Etchemendy addresses tuition hike

Feb. 18, 2010, 1:04 a.m.

Provost John Etchemendy last night defended the recently announced increase in undergraduate tuition and room and board in front of a joint session of the ASSU legislature.

In a wide-ranging discussion, undergraduate senators and Graduate Student Council (GSC) members quizzed Etchemendy on campus health care, academic standards and campus construction.

Etchemendy addresses tuition hike
Provost John Etchemendy addresses the recent tuition hike and other issues at Wednesday's joint legislative meeting. (MASARU OKA/Staff photographer)

The increased cost of attendance beginning next year, for both undergraduates and graduates, will come with a maintained but not expanded financial aid program. But Etchemendy said that full tuition covers only about 58 percent of the cost of providing a Stanford education.

“A three-and-a-half-percent increase is remarkably reasonable, given the drop [in the value of the endowment],” he said.

While Etchemendy did acknowledge that higher education cost growth outpaces inflation, partly because education is very labor-intensive, he insisted that it is the drop in the endowment that is putting pressure on the price of a Stanford education.

He said that the endowment subsidizes the remaining 42 percent of the cost of a Stanford education.

“Anytime you have a subsidy that drops 25 percent, as ours dropped, we have to then make a choice — how much can we cut out of the budget, how much can we decrease the quality and how much is going to end up having to be picked up by the people who pay?” he said.

On the cost side of the equation, Stanford’s building boom and financial aid increase have contributed to the growth of the University’s cost structure.

According to Etchemendy, the biggest recent driver of cost growth is the expansion of undergraduate aid. When the expansion was announced in 2008, the University projected that it would cost $20 million; the actual expense ended up at $30 million.

Like other universities, however, Stanford has also heavily invested in premium buildings — amenities like a gym with rock walls.

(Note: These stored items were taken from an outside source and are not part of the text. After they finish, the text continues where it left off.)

/-! ## Witnesses: the terminal -/

theorem witness_PaymentOutcomesMoveTheOrder :
    ((authorizing openHolder).order 0).placement = some 0 ∧ (∀ q, 0 ∉ ((authorizing openHolder).printer q).queue)
      ∧ (((authorizing openHolder).onOrder 0 fun r => { r with placement := none }).order 0).placement = none
      ∧ (∀ p, ({ authorizing openHolder with stock := State.reset.stock }).freeRoom p < remainingUnits ((authorizing openHolder).order 0))
      ∧ remainingUnits ((authorizing openHolder).order 0) ≤ (authorizing openHolder).freeRoom 0
      ∧ (authorizing openHolder).freeRoom (otherPrinter 0) < (authorizing openHolder).freeRoom 0
      ∧ (∀ i ∈ ((authorizing openHolder).order 0).items, i.state ≠ .unprintable)
      ∧ ((authorizing openHolder).slot 9).state = .taken
      ∧ ((authorizing openHolder).session 0).state = .active ∧ ((authorizing openHolder).session 0).orders.contains 0 = true
      ∧ (∀ x ∈ ((authorizing openHolder).session 0).orders, x = 0 ∨ ((authorizing openHolder).order x).state ≠ .paying) := by decide +kernel

/-- An exchange that is being aborted, for a PAY or for none. -/
def abortingHolder (slot : Option SlotId) : Holder :=
  { openHolder with exchange := .aborting, slot := slot, order := slot.map fun _ => 0, cardWaitLimit := none, abortLimit := some 1005 }

theorem witness_AuthorizationEndsByItsAnswer :
    (authorizing openHolder).part = .run ∧ (authorizing openHolder).terminal.state = .authorizing
      ∧ (authorizing openHolder).terminal.holder = some openHolder ∧ openHolder.kind = .authorization
      ∧ openHolder.slot = some 9 ∧ openHolder.order = some 0 ∧ (146#32).toNat = openHolder.amount ∧ (100#32).toNat ≠ openHolder.amount
      ∧ openHolder.exchange = .opened ∧ openHolder.cardSeen = false ∧ ({ openHolder with cardSeen := true }).cardSeen = true
      ∧ (authorizing (abortingHolder (some 9))).terminal.holder = some (abortingHolder (some 9))
      ∧ (abortingHolder (some 9)).exchange = .aborting ∧ (abortingHolder (some 9)).kind = .authorization
      ∧ (authorizing (abortingHolder none)).terminal.holder = some (abortingHolder none) ∧ (abortingHolder none).slot = none
      ∧ (6#16 : W16) ≠ openHolder.reference ∧ (6#16 : W16) ∉ (authorizing openHolder).terminal.uncollectedReferences
      ∧ (6#16 : W16) ∈ ((authorizing openHolder).onTerminal fun t => { t with uncollectedReferences := [6] }).terminal.uncollectedReferences := by
  decide +kernel

theorem witness_SettlementEndsByItsAnswer :
    (settling (answering .settlement 146 (some 0))).part = .run ∧ (settling (answering .settlement 146 (some 0))).terminal.state = .settling
      ∧ (settling (answering .settlement 146 (some 0))).terminal.holder = some (answering .settlement 146 (some 0))
      ∧ (answering .settlement 146 (some 0)).order = some 0 ∧ (answering .settlement 0 (some 0)).amount = 0
      ∧ (answering .followUpVoid 100 none).kind = .followUpVoid ∧ (answering .listVoid 100 none).kind = .listVoid ∧ (1#8 : Byte) ≠ 3#8
      ∧ (answering .listVoid 100 none).attempts < 2 ∧ 2 ≤ ({ answering .listVoid 100 none with attempts := 2 }).attempts
      ∧ (answering .settlement 146 (some 0)).kind ≠ .authorization ∧ (6#16 : W16) ≠ (answering .settlement 146 (some 0)).reference
      ∧ (145#32).toNat ≠ (answering .settlement 146 (some 0)).amount
      ∧ (5#16 : W16) ∉ (settling (answering .settlement 146 (some 0))).terminal.uncollectedReferences
      ∧ ((kiosk.onSession 0 fun e => { e with state := .draining }).session 0).state = .draining
      ∧ (∀ x ∈ (kiosk.session 0).orders, x = 0 ∨ nonFinal (kiosk.order x) = false) := by decide +kernel

theorem test_late_capture_of_a_retired_order :
    lateCapture (countUncollected (answering .settlement 146 (some 0)) (withOrder0 fun _ => Order.reset)) 5 = true := by decide +kernel

theorem witness_ExchangeLimitsRunOut :
    (authorizing openHolder).part = .run ∧ (authorizing openHolder).terminal.holder = some openHolder
      ∧ openHolder.cardWaitLimit.isSome = true ∧ openHolder.authorizationLimit.isSome = true ∧ openHolder.exchange = .opened
      ∧ openHolder.slot = some 9 ∧ openHolder.order = some 0 ∧ (abortingHolder (some 9)).authorizationLimit.isSome = true
      ∧ (abortingHolder (some 9)).abortLimit.isSome = true ∧ (abortingHolder none).abortLimit.isSome = true ∧ (abortingHolder none).slot = none
      ∧ (answering .settlement 146 (some 0)).answerLimit.isSome = true ∧ (answering .settlement 146 (some 0)).attempts < 2
      ∧ 2 ≤ ({ answering .settlement 0 (some 0) with attempts := 2 }).attempts
      ∧ (answering .followUpVoid 146 none).answerLimit.isSome = true
      ∧ (answering .listVoid 146 none).attempts < 2 ∧ 2 ≤ ({ answering .listVoid 146 none with attempts := 2 }).attempts := by decide +kernel
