-- ==== Sys2Proof/Proofs/RetireOrder.lean ====
section
/-! SUPPORT. RETIRE_ORDER (R39), with the rules it needs: the taking of a request that names an order (R19, R170), which commutes with the
report to the station controller (R11); what the marks of an event leave alone; and how a FREE record reads (R19, R42). -/

namespace Sys2Proof.Machine

/-! ## The taking of a request that names an order -/

/-- R11, R170: the restart of a session's watch does not see that a slot has been taken. -/
theorem restartSession_takeSlot (k : SessionId) (n : SlotId) (rest : List SlotId) (s : State) :
    restartSession k (takeSlot n rest s) = takeSlot n rest (restartSession k s) := by
  unfold restartSession
  rw [apply_ite (takeSlot n rest)]
  rfl

/-- R11, R170: the report to the station controller does not see that a slot has been taken. -/
theorem restartForOrder_takeSlot (o : OrderId) (n : SlotId) (rest : List SlotId) (s : State) :
    restartForOrder o (takeSlot n rest s) = takeSlot n rest (restartForOrder o s) := by
  unfold restartForOrder
  rw [apply_ite (takeSlot n rest), restartSession_takeSlot]
  rfl

/-- R170: a taking that passes the checks up to NO_SUCH completes with the work of its kind, on the slot taken. -/
theorem taking_withOrder_endsAs {s : State} {k : Kind} {n : SlotId} {rest : List SlotId} {o : OrderId} (hh : Heads s k n rest)
    (hn : Names s n o) (work : OrderId → SlotId → State → State) :
    EndsAs (event (taking k (withOrder work)) s) (work o n (takeSlot n rest (restartForOrder o s.quiet))) := by
  have ⟨run, _⟩ := hh
  refine endsAs_congr (event_endsAs _ s run) ?_
  rw [taking_of_heads hh, withOrder_of_names rest hn, restartForOrder_takeSlot]

/-- R11: the report to the station controller changes no order. -/
@[simp] theorem order_restartForOrder (o : OrderId) (s : State) (x : OrderId) : (restartForOrder o s).order x = s.order x := by
  unfold restartForOrder restartSession
  split
  · split <;> rfl
  · rfl

/-- R171: an answer changes no order. -/
@[simp] theorem order_answered (n : SlotId) (rest : List SlotId) (st : Status) (why : Reason) (body : Body) (s : State) (x : OrderId) :
    (answered n rest st why body s).order x = s.order x := rfl

/-- R173, R175: the marks of an event and its message change no order. -/
theorem Marked.order_eq {u t : State} (h : Marked u t) (x : OrderId) : t.order x = u.order x := by
  obtain ⟨same, -⟩ := h
  have orders : t.orders = u.orders := by rw [← same]
  exact congrArg (look · x) orders

/-! ## A FREE record -/

/-- R42: the order board shows a FREE record as zero. -/
theorem fieldByte_orderRecord_of_free {s : State} {o : OrderId} (h : (s.order o).state = .free) (counting : Bool) (a : Nat) :
    fieldByte (orderRecord s counting o) a = 0 := by
  have empty : orderRecord s counting o = [] := by simp only [orderRecord, h, if_true]
  rw [empty, fieldByte]

/-- R19: no handle of a FREE record is current. -/
theorem isCurrent_of_free {s : State} {h : Handle} (free : (s.order h.index).state = .free) : s.isCurrent h = false := by
  simp [State.isCurrent, free]

/-! ## RETIRE_ORDER -/

/-- R39: the retired record is FREE. -/
@[simp] theorem order_retireOrder_same (o : OrderId) (s : State) : (retireOrder o s).order o = Order.reset := order_onOrder_same _ _ _

/-- R39: the work of the taking on a final order. -/
theorem retireOrderWork_of_final {o : OrderId} {s : State} (h : (s.order o).state = .closed ∨ (s.order o).state = .cancelled) (n : SlotId)
    (rest : List SlotId) :
    retireOrderWork o n (takeSlot n rest s) =
      answered n rest .ok .none
        (.retired (s.order o).state (s.order o).settleStatus ((s.order o).settlement.getD 0) (s.order o).captured) (retireOrder o s) :=
  (if_pos h).trans (complete_takeSlot n rest .ok .none _ (retireOrder o s))

/-- R39, R170: the work of the taking in any other state. -/
theorem retireOrderWork_of_not_final {o : OrderId} {s : State} (h : ¬((s.order o).state = .closed ∨ (s.order o).state = .cancelled))
    (n : SlotId) (rest : List SlotId) :
    retireOrderWork o n (takeSlot n rest s) = answered n rest .state .none (.orderState (s.order o).state) s :=
  (if_neg h).trans (complete_takeSlot n rest .state .none _ s)

/-- Settles O32: the taking answers with the work of RETIRE_ORDER on the slot taken, by whether the order is final; the marks of the event
leave the record FREE. -/
theorem retireFreesAFinalOrder : Obligations.RetireFreesAFinalOrder := by
  intro s n rest o hh hn
  have kept : (restartForOrder o s.quiet).order o = s.order o := by simp
  have ends : EndsAs (exec .retireOrder s) (retireOrderWork o n (takeSlot n rest (restartForOrder o s.quiet))) :=
    taking_withOrder_endsAs hh hn retireOrderWork
  refine ⟨fun final => ?_, fun notClosed notCancelled => ?_⟩
  · rw [retireOrderWork_of_final (by rwa [kept]), kept] at ends
    refine ⟨by rwa [retireOrder, kept] at ends, fun t ht => ?_⟩
    obtain ⟨u, hu, marked⟩ := ends
    obtain rfl : u = t := by simpa [hu] using ht
    have free : (u.order o).state = .free := by rw [marked.order_eq, order_answered, order_retireOrder_same, Order.reset]
    exact ⟨free, fieldByte_orderRecord_of_free free true, fun h hi => isCurrent_of_free (hi ▸ free)⟩
  · rwa [retireOrderWork_of_not_final (by rw [kept]; exact not_or.2 ⟨notClosed, notCancelled⟩), kept] at ends

end Sys2Proof.Machine
end

section
/-! SUPPORT. The price unit's arithmetic: the tier of a size (R53), the lines and their sum (R54, R58), the rates (R55, R56), and what is due
for a subtotal, which the quoted total and the settlement share (R56, R58) and which never falls as the subtotal grows (R59). -/

namespace Sys2Proof.Machine

/-! ## Tiers and lines -/

/-- R53: the last tier whose threshold is reached sets the price. -/
theorem tierPrice_of_last_reached {e : SizeEntry} {n : Nat} {before after : List Tier} {t : Tier} (tiers : e.tiers = before ++ t :: after)
    (reached : t.threshold ≤ n) (above : ∀ x ∈ after, n < x.threshold) : tierPrice e n = t.price := by
  have none_after : after.filter (fun x => decide (x.threshold ≤ n)) = [] := by simpa using above
  simp [tierPrice, tiers, reached, none_after]

/-- R53: below every threshold the base price stands. -/
theorem tierPrice_of_none_reached {e : SizeEntry} {n : Nat} (above : ∀ x ∈ e.tiers, n < x.threshold) : tierPrice e n = e.base := by
  have none_reached : e.tiers.filter (fun x => decide (x.threshold ≤ n)) = [] := by simpa using above
  simp [tierPrice, none_reached]

/-- R57: the fixed unit prices are those of the quote computation. -/
@[simp] theorem unitPriceOf_fixedPrices (t : PriceTable) (items : List Item) (promotion : Option Nat) :
    unitPriceOf (fixedPrices t items promotion) = unitPrice t items := by
  funext z
  cases z <;> rfl

/-- R52: the prints of an item count towards its size. -/
theorem quantity_le_sizeCount {items : List Item} {i : Item} (h : i ∈ items) : i.quantity ≤ sizeCount items i.size := by
  obtain ⟨before, after, rfl⟩ := List.append_of_mem h
  have split : sizeCount (before ++ i :: after) i.size = sizeCount before i.size + (i.quantity + sizeCount after i.size) := by
    simp only [sizeCount, List.filter_append, List.filter_cons, beq_self_eq_true, if_true, List.map_append, List.map_cons,
      List.sum_append_nat, List.sum_cons]
  omega

/-- R53, R54: the line of an ordered item is at the tier of its size. An item of quantity 0, the only one whose size may have no unit price,
has a line of 0 at any price. -/
theorem lineAmount_unitPrice (t : PriceTable) (surcharge : Nat) {items : List Item} {i : Item} (h : i ∈ items) :
    lineAmount (unitPrice t items) surcharge (·.quantity) i =
      i.quantity * (tierPrice (sizeEntry t i.size) (sizeCount items i.size) + if i.finish = .matte then surcharge else 0) := by
  by_cases ordered : 0 < sizeCount items i.size
  · simp [lineAmount, unitPrice, ordered]
  · have zero : i.quantity = 0 := by have := quantity_le_sizeCount h; omega
    simp [lineAmount, zero]

/-- R54: the subtotal of a quote, line by line. -/
theorem subtotalOf_unitPrice (t : PriceTable) (surcharge : Nat) (items : List Item) :
    subtotalOf (unitPrice t items) surcharge (·.quantity) items = (items.map fun i =>
      i.quantity * (tierPrice (sizeEntry t i.size) (sizeCount items i.size) + if i.finish = .matte then surcharge else 0)).sum :=
  congrArg List.sum (List.map_congr_left fun _ h => lineAmount_unitPrice t surcharge h)

/-- R54, R58: the subtotal of a list of items is its first line and the subtotal of the rest. -/
theorem subtotalOf_cons (prices : Size → Option Nat) (surcharge : Nat) (count : Item → Nat) (x : Item) (xs : List Item) :
    subtotalOf prices surcharge count (x :: xs) = lineAmount prices surcharge count x + subtotalOf prices surcharge count xs := by
  simp only [subtotalOf, List.map_cons, List.sum_cons]

/-- R54, R58: of the same size and finish, fewer prints make a lower line. -/
theorem lineAmount_le {prices : Size → Option Nat} {surcharge : Nat} {count count' : Item → Nat} {x y : Item} (size : x.size = y.size)
    (finish : x.finish = y.finish) (fewer : count x ≤ count' y) :
    lineAmount prices surcharge count x ≤ lineAmount prices surcharge count' y := by
  rw [lineAmount, lineAmount, size, finish]
  exact Nat.mul_le_mul_right _ fewer

/-- R54, R58: position by position of the same size and finish, fewer prints make a lower subtotal. -/
theorem subtotalOf_le {prices : Size → Option Nat} {surcharge : Nat} {count count' : Item → Nat} {xs ys : List Item}
    (len : xs.length = ys.length)
    (h : ∀ (k : Nat) (x y : Item), xs[k]? = some x → ys[k]? = some y → x.size = y.size ∧ x.finish = y.finish ∧ count x ≤ count' y) :
    subtotalOf prices surcharge count xs ≤ subtotalOf prices surcharge count' ys := by
  induction xs generalizing ys with
  | nil => exact Nat.zero_le _
  | cons x xs ih =>
    cases ys with
    | nil => cases len
    | cons y ys =>
      obtain ⟨size, finish, fewer⟩ := h 0 x y rfl rfl
      rw [subtotalOf_cons, subtotalOf_cons]
      exact Nat.add_le_add (lineAmount_le size finish fewer) (ih (Nat.succ.inj len) fun k => h (k + 1))

/-- R54, R58: position by position of the same size and finish, as many prints make the same subtotal. -/
theorem subtotalOf_congr {prices : Size → Option Nat} {surcharge : Nat} {count count' : Item → Nat} {xs ys : List Item}
    (len : xs.length = ys.length)
    (h : ∀ (k : Nat) (x y : Item), xs[k]? = some x → ys[k]? = some y → x.size = y.size ∧ x.finish = y.finish ∧ count x = count' y) :
    subtotalOf prices surcharge count xs = subtotalOf prices surcharge count' ys := by
  refine Nat.le_antisymm (subtotalOf_le len fun k x y hx hy => ?_) (subtotalOf_le len.symm fun k y x hy hx => ?_)
  · obtain ⟨size, finish, same⟩ := h k x y hx hy
    exact ⟨size, finish, Nat.le_of_eq same⟩
  · obtain ⟨size, finish, same⟩ := h k x y hx hy
    exact ⟨size.symm, finish.symm, Nat.le_of_eq same.symm⟩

“There has been an escalation in overall costs that we’ve seen across the country, and part of that is competition for nicer and nicer services, particularly for undergraduates,” Etchemendy said.

Etchemendy added that he looks forward to University construction projects in 2010, but emphasized that building costs did not significantly add to tuition increases.

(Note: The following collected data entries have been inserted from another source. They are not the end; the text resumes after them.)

-- ==== Sys2Proof/Machine/Codes.lean ====
section
/-! DEFINITION. Machine/Codes.lean: how each set of names is coded in notices, requests, replies and register entries
(Tables 2-1 to 8-4, 11-2, 11-3 and 11-11; R182: a name is coded by its place, counted from 0, unless a table codes it). -/

namespace Sys2Proof.Machine

/-- The name at place n of a list of names. -/
def nameAt {α : Type} (l : List α) (n : Nat) : Option α := l[n]?

/-- The place of a name in its list, counted from 0. -/
def placeOf {α : Type} [DecidableEq α] (l : List α) (a : α) : Nat := l.idxOf a

/-- OFF 0, MANUAL 1, AUTO 2, HOLD 3 (Table 11-11). -/
def Mode.all : List Mode := [.off, .manual, .auto, .hold]
def Mode.code (m : Mode) : Nat := placeOf Mode.all m

/-- The places of Table 3-2. -/
def FaultCode.all : List FaultCode :=
  [.fillTimeout, .drainTimeout, .weighTimeout, .commandFailed, .turnerFault, .stageLimit]
def FaultCode.code (c : FaultCode) : Nat := placeOf FaultCode.all c

/-- The places of Table 1-2. -/
def BatchState.all : List BatchState :=
  [.opened, .steeping, .casting, .germinating, .loading, .kilning, .stripping, .done, .abandoned]
def BatchState.code (b : BatchState) : Nat := placeOf BatchState.all b

/-- The places of Table 2-3. -/
def MpKind.all : List MpKind :=
  [.temperature, .humidity, .airflow, .mass, .level, .co2, .position, .runState, .encoder, .total, .rate]
def MpKind.code (k : MpKind) : Nat := placeOf MpKind.all k

/-- The roles of Table 2-4 in the order of their first appearance there (DESIGN CHOICE, assumption 6). -/
def Role.all : List Role :=
  [.grainMass, .level, .waterTemp, .co2, .fanFlow, .valvePos, .airOnTemp, .airOffTemp, .bedTemp1, .bedTemp2, .bedTemp3,
   .bedTemp4, .airOnHumidity, .airOffHumidity, .burnerState, .peatState, .turnerEncoder, .turnerState, .weigherTotal,
   .weigherRate, .drawerState, .none]
def Role.code (r : Role) : Nat := placeOf Role.all r

/-- The places of Table 2-5. -/
def MpStatus.all : List MpStatus := [.none, .good, .suspect, .clamped, .failed, .stale]
def MpStatus.code (m : MpStatus) : Nat := placeOf MpStatus.all m

/-- NORMAL 0, HIGH 1, LOW 2 (Table 11-11). -/
def Level.all : List Level := [.normal, .high, .low]
def Level.code (l : Level) : Nat := placeOf Level.all l

/-- SETTLING follows NORMAL, HIGH and LOW in Table 2-2 (DEDUCED, assumption 7). -/
def Comparator.code : Comparator → Nat
  | .steady l => l.code
  | .settling _ _ => 3

def CompName.all : List CompName := [.normal, .high, .low, .settling]
def CompName.code (c : CompName) : Nat := placeOf CompName.all c

/-- The name of a comparator's state; a SETTLING comparator is SETTLING whatever it remembers (R156). -/
def Comparator.name : Comparator → CompName
  | .steady .normal => .normal
  | .steady .high => .high
  | .steady .low => .low
  | .settling _ _ => .settling

/-- The places of Table 3-6. -/
def SteepState.all : List SteepState :=
  [.empty, .idle, .filling, .immersed, .draining, .resting, .weighing, .castWait, .casting]
def SteepState.code (p : SteepState) : Nat := placeOf SteepState.all p

/-- The places of Table 4-4. -/
def CompState.all : List CompState := [.empty, .receiving, .germinating, .ready, .unloading]
def CompState.code (p : CompState) : Nat := placeOf CompState.all p

/-- The places of Table 5-4; FIRING(n) is coded as FIRING (R190). -/
def KilnState.all : List KilnState := [.empty, .receiving, .waitHeat, .firing, .cooling, .readyStrip, .stripping]
def KilnState.code (p : KilnState) : Nat := placeOf KilnState.all p

/-- BREAK in a kiln's PHASE notice (Table 11-11). -/
abbrev breakCode : Nat := 7

/-- The places of Table 4-7. -/
def TurnerState.all : List TurnerState := [.unhomed, .homing, .idle, .moving, .passOut, .passBack, .fault]
def TurnerState.code (t : TurnerState) : Nat := placeOf TurnerState.all t

/-- The places of Table 4-9. -/
def TurnerCause.all : List TurnerCause := [.moveTimeout, .passTimeout, .driveFault, .commandFailed, .unbiddenMove]
def TurnerCause.code (c : TurnerCause) : Nat := placeOf TurnerCause.all c

/-- SCHEDULED, SPREAD, URGENT (R70), in ascending urgency. -/
def DemandKind.all : List DemandKind := [.scheduled, .spread, .urgent]
def DemandKind.code (d : DemandKind) : Nat := placeOf DemandKind.all d

/-- The places of Table 6-4. -/
def TransferState.all : List TransferState := [.routing, .running, .stalled, .clearing, .done, .aborted]
def TransferState.code (t : TransferState) : Nat := placeOf TransferState.all t

/-- The places of Table 6-1. -/
def TransferKind.all : List TransferKind := [.cast, .load, .strip]
def TransferKind.code (k : TransferKind) : Nat := placeOf TransferKind.all k

/-- The codes of Table 7-4: OPERATOR 1 to STORE_FAULT 6. -/
def AbortCause.all : List AbortCause := [.operator, .commandFailed, .routeTimeout, .drawTimeout, .drawerFault, .storeFault]
def AbortCause.code (c : AbortCause) : Nat := placeOf AbortCause.all c + 1

/-- REQUEST 1, IDLE 2, RESET 3 (Table 7-4). -/
def RelockCause.all : List RelockCause := [.request, .idle, .reset]
def RelockCause.code (c : RelockCause) : Nat := placeOf RelockCause.all c + 1

/-- POWER 1, COMMANDED 2, as register entries carry them (Table 7-4). -/
def RestartCause.all : List RestartCause := [.power, .commanded]
def RestartCause.code (c : RestartCause) : Nat := placeOf RestartCause.all c + 1

/-- LOCKED 0, UNLOCKED 1, LOCKED_OUT 2 (Table 11-11). -/
def LockState.all : List LockState := [.locked, .unlocked, .lockedOut]
def LockState.code (l : LockState) : Nat := placeOf LockState.all l

/-- FULL 3 and STORE_FAULT 4 in EXCISE notices (Table 11-11). -/
abbrev fullCode : Nat := 3
abbrev storeFaultCode : Nat := 4

/-- MOISTURE 0, BREAK 1, AIR_OFF 2, TIME 3 (Table 11-11). -/
def EndKind.all : List EndKind := [.moisture, .brk, .airOff, .time]
def EndKind.code (e : EndKind) : Nat := placeOf EndKind.all e

def PhaseKind.all : List PhaseKind := [.wet, .drain, .rest]
def PhaseKind.code (p : PhaseKind) : Nat := placeOf PhaseKind.all p

/-- The purposes of a steep's wait timer as R60 lists them: fill, drain, settle, window. -/
def WaitFor.all : List WaitFor := [.fill, .drain, .settle, .window]
def WaitFor.code (w : WaitFor) : Nat := placeOf WaitFor.all w

/-- HOLDING, HOT, CLEAR, in the order of R107. -/
def Thermal.all : List Thermal := [.holding, .hot, .clear]
def Thermal.code (t : Thermal) : Nat := placeOf Thermal.all t

/-- down, up, in the order of R108. -/
def StepDir.all : List StepDir := [.down, .up]
def StepDir.code (d : StepDir) : Nat := placeOf StepDir.all d

/-- Notice kinds are coded 1..13 in the order of R190. -/
def NoticeKind.all : List NoticeKind :=
  [.limit, .phase, .mode, .blind, .fault, .station, .turner, .slip, .transfer, .draw, .excise, .stageLimit, .walkOverrun]
def NoticeKind.code (k : NoticeKind) : Nat := placeOf NoticeKind.all k + 1

/-- Source classes are coded 1..8 in the order of R190. -/
def SourceClass.all : List SourceClass := [.mp, .vessel, .turner, .transfer, .station, .trunk, .field, .excise]
def SourceClass.code (k : SourceClass) : Nat := placeOf SourceClass.all k + 1

/-- Reply statuses (Table 11-2). -/
inductive Status where
  | ok | unknownRequest | badArgument | wrongState | notPermitted | noRoom | busy | locked | notReady | exciseFull
  deriving DecidableEq, Repr, Inhabited

def Status.all : List Status :=
  [.ok, .unknownRequest, .badArgument, .wrongState, .notPermitted, .noRoom, .busy, .locked, .notReady, .exciseFull]
def Status.code (x : Status) : Nat := placeOf Status.all x

/-- Refusal reasons (Table 8-4). -/
inductive Reason where
  | unknownStation | mode | interlock | overridePending | superseded | queueFull | stationRejected | noConfirm | origin
  | badCommand
  deriving DecidableEq, Repr, Inhabited

def Reason.all : List Reason :=
  [.unknownStation, .mode, .interlock, .overridePending, .superseded, .queueFull, .stationRejected, .noConfirm, .origin,
   .badCommand]
def Reason.code (x : Reason) : Nat := placeOf Reason.all x + 1

/-- Excise table ids (Table 7-4). -/
abbrev idDrawPlan : Nat := 11
abbrev idSeed : Nat := 12
abbrev idTerminal : Nat := 13
abbrev idCode : Nat := 14

/-- Excise entry kinds (Table 7-3). -/
abbrev kINTAKE : Nat := 1
abbrev kCAST : Nat := 2
abbrev kLOAD : Nat := 3
abbrev kSTRIP : Nat := 4
abbrev kDRAW : Nat := 5
abbrev kSTART : Nat := 6
abbrev kABORTED : Nat := 7
abbrev kABANDON : Nat := 8
abbrev kTABLE : Nat := 9
abbrev kUNLOCK : Nat := 10
abbrev kLOCK : Nat := 11
abbrev kREFUSED : Nat := 12
abbrev kRESTART : Nat := 13

/-- The phase or stage index and the phase state of a vessel, as PHASE and FAULT notices carry them. -/
def State.phaseCode (s : State) (v : Fin 12) : Nat :=
  match vesselIs v with
  | .steep i => (s.steep i).phase.code
  | .comp c => (s.comp c).phase.code
  | .kiln k => (s.kiln k).phase.code

def State.phaseIndex (s : State) (v : Fin 12) : Nat :=
  match vesselIs v with
  | .steep i => (s.steep i).index
  | .comp c => (s.comp c).index
  | .kiln k => (s.kiln k).index

end Sys2Proof.Machine
end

“Overall, if you look at the last decade — if you look at the increase in expenses, some has to do with facilities, but not an overly large part,” he said, making it clear that construction projects are only started when a funding plan, including a hefty donation, is in place.

Health Care

The recent changes to Cardinal Care, the student health insurance plan, caught the attention of many in attendance, particularly graduate students, and prevailed over the discussion for some time.

Starting Sept. 1, international students will be obligated to purchase Cardinal Care in 12-month increments. Several international graduate students at the meeting questioned Etchemendy about this provision.

In response, Etchemendy told the joint session about a foreign graduate student currently in the hospital due to a bicycle accident that has already cost hundreds of thousands of dollars. The insurance the student had did not cover the accident, and neither his parents nor his department were able to pay.

“Somebody is going to eat the cost, and it is going to be Stanford University,” he said.

Later in the meeting, Ira Friedman, the director of Vaden Health Center, addressed students’ concerns and offered individual assistance to those having problems with the system.

This is the second joint ASSU session this year featuring a top-level University administrator. Last quarter, President John Hennessy addressed the executives, Undergraduate Senate and GSC.